= Cecil Husk =

British singer and medium (1847–1920)

Cecil Husk (1847-1920) was a British professional singer and spiritualist medium.

==Biography==
Husk was a professional singer and member of the Carl Rosa Opera Company. His eyesight deteriorated and he became a full-time medium. It was alleged he could materialize spirits and perform psychokinesis.

In 1891 at a public séance with twenty sitters Husk was exposed as a fraud. He was caught leaning over a table pretending to be a spirit by covering his face with phosphor material. It was noted by investigators that the materializations of Husk had fine singing voices and sounded similar to himself. Husk also claimed to have the psychic ability to push his entire arm through an iron ring with a size that did not allow its passage over the hand, however, it was discovered that he performed the trick by using a local anesthetic on his hand.

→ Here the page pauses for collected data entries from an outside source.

/-- A group of the witness of StructuredControl. -/
def g14 : Group := { gp 2 with count := 1 :: List.replicate 15 2 }
/-- A group of the witness of StructuredControl. -/
def z14 : Group := { gp 2 with count := 255 :: List.replicate 15 2 }
/-- A group of the witness of StructuredControl. -/
def p14 : Group := { gp 2 with priv := true }
/-- Counts at both ends of their range, the two ways through `endloop`, and a privileged group. -/
theorem witness_StructuredControl :
    Holds (at_ g14) r0 g14 ∧
    (g14.priv = false ∧
      (¬ ∃ f, f < 16 ∧ g14.live.getLsbD f = true ∧ 0 < g14.countAt f ∧ 255 < g14.countAt f + 2) ∧
      (∃ f, f < 16 ∧ g14.live.getLsbD f = true ∧ g14.countAt f ≤ 1)) ∧
    Holds (at_ z14) r0 z14 ∧
    (z14.priv = false ∧
      (∃ f, f < 16 ∧ z14.live.getLsbD f = true ∧ 0 < z14.countAt f ∧ 255 < z14.countAt f + 1) ∧
      (∃ f, f < 16 ∧ z14.live.getLsbD f = true ∧ 0 < z14.countAt f ∧ 255 < z14.countAt f + 2) ∧
      (∀ f, f < 16 → z14.live.getLsbD f = true → 2 ≤ z14.countAt f)) ∧
    Holds (at_ p14) r0 p14 ∧
    p14.priv = true :=
  ⟨holds_of (by decide +kernel),
    by decide +kernel,
    holds_of (by decide +kernel),
    by decide +kernel,
    holds_of (by decide +kernel),
    by decide +kernel⟩

/-- A group of the witness of JumpsFollowTheGuard. -/
def z15 : Group := { gp 2 with md := 0x00820007, p := 0xFFFF :: List.replicate 7 0 }
/-- A group of the witness of JumpsFollowTheGuard. -/
def x15 : Group := { gp 2 with md := 0x00820005 }
/-- A guard that every fibre passes, one that none passes and one that some pass. -/
theorem witness_JumpsFollowTheGuard :
    Turn (at_ (gp 2)) r0 (gp 2) ∧
    (gp 2).actives.all (gp 2).passes = true ∧
    (gp 2).reads 9 9 ∧
    Turn (at_ z15) r0 z15 ∧
    z15.actives.any z15.passes = false ∧
    z15.reads 9 9 ∧
    Turn (at_ x15) r0 x15 ∧
    (x15.actives.any x15.passes = true ∧
      x15.actives.all x15.passes = false ∧
      x15.priv = false) :=
  ⟨turn_of (by decide +kernel),
    by decide +kernel,
    reads_of (by decide +kernel),
    turn_of (by decide +kernel),
    by decide +kernel,
    reads_of (by decide +kernel),
    turn_of (by decide +kernel),
    by decide +kernel⟩

/-- A group of the witness of ExitEndsFibres. -/
def x16 : Group := { gp 2 with md := 0x00820005 }
/-- A group that ends whole and one of which some fibres stay. -/
theorem witness_ExitEndsFibres :
    Turn (at_ (gp 2)) r0 (gp 2) ∧
    ((gp 2).priv = false ∧
      (∀ f, f < 16 → (0 : Half).getLsbD f = ((gp 2).live.getLsbD f && !(gp 2).on f))) ∧
    MayEnd (at_ (gp 2)) r0 (gp 2).ons true ∧
    Turn (at_ x16) r0 x16 ∧
    (x16.priv = false ∧
      (∀ f, f < 16 → (0xF800 : Half).getLsbD f = (x16.live.getLsbD f && !x16.on f))) ∧
    MayEnd (at_ x16) r0 x16.ons false ∧
    (0xF800 : Half) ≠ 0 :=
  ⟨turn_of (by decide +kernel),
    by decide +kernel,
    mayEnd_of (by decide +kernel),
    turn_of (by decide +kernel),
    by decide +kernel,
    mayEnd_of (by decide +kernel),
    by decide +kernel⟩

/-- A group of the witness of LeavingPrivilegedMode. -/
def g17 : Group := { gp 2 with priv := true, cause := 0x8000000C }
/-- A package of the witness of LeavingPrivilegedMode. -/
def s17 : State := team (fun t => { t with phase := .preempting }) (at_ g17)
/-- A privileged group in a team that is being pre-empted and in one that runs, and an unprivileged one. -/
theorem witness_LeavingPrivilegedMode :
    Holds s17 r0 g17 ∧
    (g17.priv = true ∧
      ((s17.teamOf r0).phase = .preempting ∨ (s17.teamOf r0).phase = .saving) ∧
      g17.cause.extractLsb' 0 16 = 12) ∧
    Holds (at_ g17) r0 g17 ∧
    (¬ ((((at_ g17).teamOf r0).phase = .preempting ∨ ((at_ g17).teamOf r0).phase = .saving) ∧ g17.cause.extractLsb' 0
      16 = 12)) ∧
    Holds (at_ (gp 2)) r0 (gp 2) ∧
    (gp 2).priv = false :=
  ⟨holds_of (by decide +kernel),
    by decide +kernel,
    holds_of (by decide +kernel),
    by decide +kernel,
    holds_of (by decide +kernel),
    by decide +kernel⟩

/-- A group of the witness of TakingATrap. -/
def g18 : Group := { gp 2 with trapDue := some ⟨.page, 0, 5⟩ }
/-- A group of the witness of TakingATrap. -/
def z18 : Group := { gp 2 with md := 0x00820007, p := 0xFFFF :: List.replicate 7 0 }
/-- A group with a fibre on, one with none, and one with a trap due. -/
theorem witness_TakingATrap :
    Turn (at_ g18) r0 g18 ∧
    (g18.ons ≠ [] ∧
      g18.priv = false ∧
      g18.ended = false ∧
      g18.trapDue = some ⟨.page, 0, 5⟩ ∧
      (at_ g18).group? r0 = some g18 ∧
      (at_ g18).cur = some r0) ∧
    Turn (at_ z18) r0 z18 ∧
    z18.ons = [] :=
  ⟨turn_of (by decide +kernel),
    by decide +kernel,
    turn_of (by decide +kernel),
    by decide +kernel⟩

/-- A group of the witness of PrivilegedTrapLosesTheContext. -/
def g19 : Group := { gp 2 with priv := true }
/-- A group of the witness of PrivilegedTrapLosesTheContext. -/
def x19 : Group := { gp 2 with md := 0x00820005, priv := true }
/-- A privileged group with a fibre on, a result too wide and a general operand, and one of which some fibres pass. -/
theorem witness_PrivilegedTrapLosesTheContext :
    Turn (at_ g19) r0 g19 ∧
    (g19.priv = true ∧
      g19.ons ≠ []) ∧
    (∀ x, ¬ g19.reads 1 x) ∧
    Turn (at_ x19) r0 x19 ∧
    (x19.priv = true ∧
      x19.actives.any x19.passes = true ∧
      x19.actives.all x19.passes = false ∧
      g19.rank 9 < otherShape [g19.rank 1, g19.rank 2] ∧
      (∀ c ∈ (at_ g19).contexts, c.frames = [])) :=
  ⟨turn_of (by decide +kernel),
    by decide +kernel,
    not_reads_of 0 1 (by decide +kernel),
    turn_of (by decide +kernel),
    by decide +kernel⟩

/-- A group of the witness of YieldAndResults. -/
def a20 : Group := { gp 2 with awaited := 1, wait := .marker }
/-- A group of the witness of YieldAndResults. -/
def b20 : Group := { gp 2 with awaited := 2, wait := .none }
/-- A group of the witness of YieldAndResults. -/
def c20 : Group := { gp 2 with awaited := 1, wait := .none }
/-- A group of the witness of YieldAndResults. -/
def d20 : Group := { gp 2 with inSet := false, wait := .none }
/-- A last result that is waited for, one of two and one not waited for, a group with none, and a pending group. -/
theorem witness_YieldAndResults :
    ((at_ a20).group? r0 = some a20 ∧
      (a20.awaited = 1 ∧ a20.wait = .marker) ∧
      (at_ b20).group? r0 = some b20 ∧
      1 < b20.awaited ∧
      (at_ c20).group? r0 = some c20 ∧
      (c20.awaited = 1 ∧ c20.wait ≠ .marker)) ∧
    Turn (at_ c20) r0 c20 ∧
    0 < c20.awaited ∧
    Turn (at_ (gp 2)) r0 (gp 2) ∧
    ((gp 2).awaited = 0 ∧
      (at_ d20).group? r0 = some d20 ∧
      d20.inSet = false ∧
      d20.ended = false ∧
      d20.wait = .none) :=
  ⟨by decide +kernel,
    turn_of (by decide +kernel),
    by decide +kernel,
    turn_of (by decide +kernel),
    by decide +kernel⟩

end Sys2Proof.Tests
end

Alfred Edward Turner attended séances with Husk. He became convinced that Husk could materialize spirits and defended the medium in various newspaper articles. During one of the séances he stated that he had witnessed the materialization of W. T. Stead.

The magician Will Goldston exposed the fraudulent mediumship of Husk. During a séance that Goldston attended a pale face materialization appeared in the room. Goldston wrote that "I saw at once that it was a gauze mask, and that the moustache attached to it was loose at one side through lack of gum. I pulled at the mask. It came away, revealing the face of Husk."